Representatives of those organizations are among witnesses in three panels who will testify before the joint subcommittees in Miami.
Rep. Mario Diaz-Balart (R-Fla,), a former co-chair and member of the Congressional PORTS Caucus, will lead the first panel. Coast Guard RAdm John C. Vann and Wayne Arguin will join U.S. Maritime Administration (MARAD) Associate Administrator for Ports and Waterways William Paape in the second panel discussions.
Third panel witnesses include Crowley Shipping Senior Vice President and General Manager James Fowler; Port of Miami Deputy Port Director Frederick Wong Jr. on behalf of AAPA; Georgia Ports Authority Chief Operating Officer Ed McCarthy, on behalf of NAWE; Cooper/Ports America President and CEO Dave Morgan on behalf of NMSA; and Brent Sadler, a Heritage Senior Research Fellow who has been critical of port funding shortfalls that are coming to roost in Baltimore Harbor.
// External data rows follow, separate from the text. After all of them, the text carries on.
-- ==== Sys2Proof/Machine/Regs.lean ====
section
/-! DEFINITION. The register map: every register of BAR0 with its address, its fields, their access codes and
their reset values, as the register sections of the spec's files give them (the rule is named beside each).
`Reg` names addresses (block base of 19_host_fabric.md Table 19.2 plus the chapter's offset), `Fld` names fields,
`rows` is the table of the whole map. -/

namespace Sys2Proof.Machine

/-- Access codes of a register field, 00_scope.md R6 Table 0.5. -/
inductive Acc where
  | ro | rw | w1c | wo | rc | rws
  deriving DecidableEq, Repr

/-- One field of a register: bits [hi:lo], its access code and its reset value. -/
structure FieldRow where
  hi : Nat
  lo : Nat
  acc : Acc
  rst : Nat := 0
  deriving DecidableEq, Repr

/-- One register of the map: its address, the (stride, count) of each index it repeats over, and its fields. -/
structure RegRow where
  name : String
  base : Nat
  dims : List (Nat × Nat)
  fields : List FieldRow
  /-- the low word of a 64-bit pair whose high word lies at + 4 -/
  lo : Bool := false
  deriving Repr

/-! Block bases, 19_host_fabric.md R475 Table 19.2 (the MSI-X region last). -/
namespace Base
def globalBase : Nat := 0x00000000
def faultBase : Nat := 0x00100000
def xpBase : Nat := 0x00200000
def vlaneBase : Nat := 0x00400000
def planeBase : Nat := 0x00800000
def timeBase : Nat := 0x00A00000
def macBase : Nat := 0x00C00000
def flowBase : Nat := 0x01000000
def qmBase : Nat := 0x01400000
def engBase : Nat := 0x01800000
def compBase : Nat := 0x01C00000
def audBase : Nat := 0x02200000
def sapBase : Nat := 0x02600000
def pairBase : Nat := 0x02800000
def patinaBase : Nat := 0x02A00000
def imgBase : Nat := 0x02C00000
def fabricBase : Nat := 0x02E00000
def testBase : Nat := 0x03000000
def pinctlBase : Nat := 0x03100000
def msixBase : Nat := 0x03F00000
end Base
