/-- What leaves the device, in order: messages, read completions, replies, frames and lines. The field `out` of
State records it; no rule reads it back. -/
inductive Output where
  /-- an MSI-X message: vector, address, data (19_host_fabric.md R470, R471) -/
  | msix (vec : Nat) (addr : Nat) (data : Word)
  /-- data returned to a fabric master by a register read -/
  | readData (master : Nat) (addr : Nat) (data : Word)
  /-- data returned by a wide read of a queue window (08_queues_memory.md R211) -/
  | queueWord (master : Nat) (q : Nat) (bytes : List Nat) (tag : Nat)
  /-- data returned by any other read of BAR2: offset, bytes (08_queues_memory.md R224, R225) -/
  | bar2Data (addr : Nat) (bytes : List Nat)
  /-- a memory request answered as Unsupported Request (19_host_fabric.md R468) -/
  | unsupported (master : Nat) (addr : Nat)
  /-- bytes the management I2C target returns, the status byte first (19_host_fabric.md R487) -/
  | i2c (bytes : List Nat)
  /-- the management I2C target does not acknowledge a byte (R487) -/
  | i2cNack
  /-- a frame of a MAC transmitter (06_ethernet_mac.md) -/
  | macFrame (mac : Nat) (bytes : List Nat)
  /-- a PAUSE-free idle, a fault ordered set or another link signal of a MAC -/
  | macSignal (mac : Nat) (code : Nat)
  /-- a line that leaves: the lane of an SDI output, or the destination from D512 on, line number, words
  (04_stream_crosspoint.md R84; 05_serial_video.md R125) -/
  | line (dest : Nat) (ln : Nat) (words : List Nat)
  /-- what an SDI output adds to the frame that begins: PID_MODE and payload ID, embedded groups, level B, inserted
  records (05_serial_video.md R127-R130, R138) -/
  | sdiFrame (lane : Nat) (pidMode : Nat) (pid : Nat) (emb : Nat) (levelB : Bool) (anc : List (List Nat))
  /-- the MSA of a frame on DisplayPort link k: Mvid, Nvid, horizontal and vertical total, width and height, MISC0
  (05_serial_video.md R141; 10_composition.md R276) -/
  | msa (k : Nat) (mvid nvid : Nat) (htotal vtotal : Nat) (w h : Nat) (misc0 : Nat)
  /-- DisplayPort link k starts to send the idle pattern (R141) -/
  | dpIdle (k : Nat)
  /-- an AUX transaction on DisplayPort link k: op, address, length or data -/
  | aux (k : Nat) (op : Nat) (addr : Nat) (len : Nat) (data : List Nat)
  /-- a message on the mirror link: kind and words (16_redundant_pair.md) -/
  | mirror (kind : Nat) (words : List Nat)
  /-- the acknowledgement of a message received on the mirror link, by its sequence number (R398) -/
  | mirrorAck (n : Nat)
  /-- a pulse or edge on a pin: pin name and level -/
  | pin (name : String) (level : Nat)
  /-- a frame that leaves on SAP_DOUT: port, slots, none where the pin is high-impedance (12_audio_ports.md R300) -/
  | dout (port : Nat) (slots : List (Option Nat))
  /-- what TDO shifts out of the data register in force, its first bit lowest (20_test_perturbation.md R497) -/
  | jtag (dr : Nat)
  /-- what the boundary register drives on the pins under EXTEST, its pulse and train forms and CLAMP (R497, R498) -/
  | boundary (cells : List Bool)
  /-- a tile or band composed for a head or slot -/
  | pixels (head : Nat) (tile : Nat) (words : List Nat)
  deriving DecidableEq, Repr

/-- Where a load attempt takes its image from (02_modes_boot.md R36, R37, Table 17.6 event 0x0003). -/
inductive LoadSrc where
  | plinth | slotA | slotB | host
  deriving DecidableEq, Repr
“What other port safety measures were needed/known but not acted on” in Baltimore and in ports across the country because of cuts in Coast Guard port inspections, he asked in a series of X posts.
“We don’t,” he lamented.
These and other glaring needs should have greater priority in BIL and IRA infrastructure allocations, said House Transportation & Infrastructure Committee member Rep. Jeff Duncan (R-S.C.).
“While I mourn the lives lost in Baltimore, we cannot haphazardly spend over $1 billion as America is $34 trillion in debt. Before we spend one more dime for domestic infrastructure, we must build a domestic border wall,” he said in a statement. “Any funds used to rebuild the Francis Scott Key Bridge should be reprogrammed from Biden’s wasteful infrastructure bill.”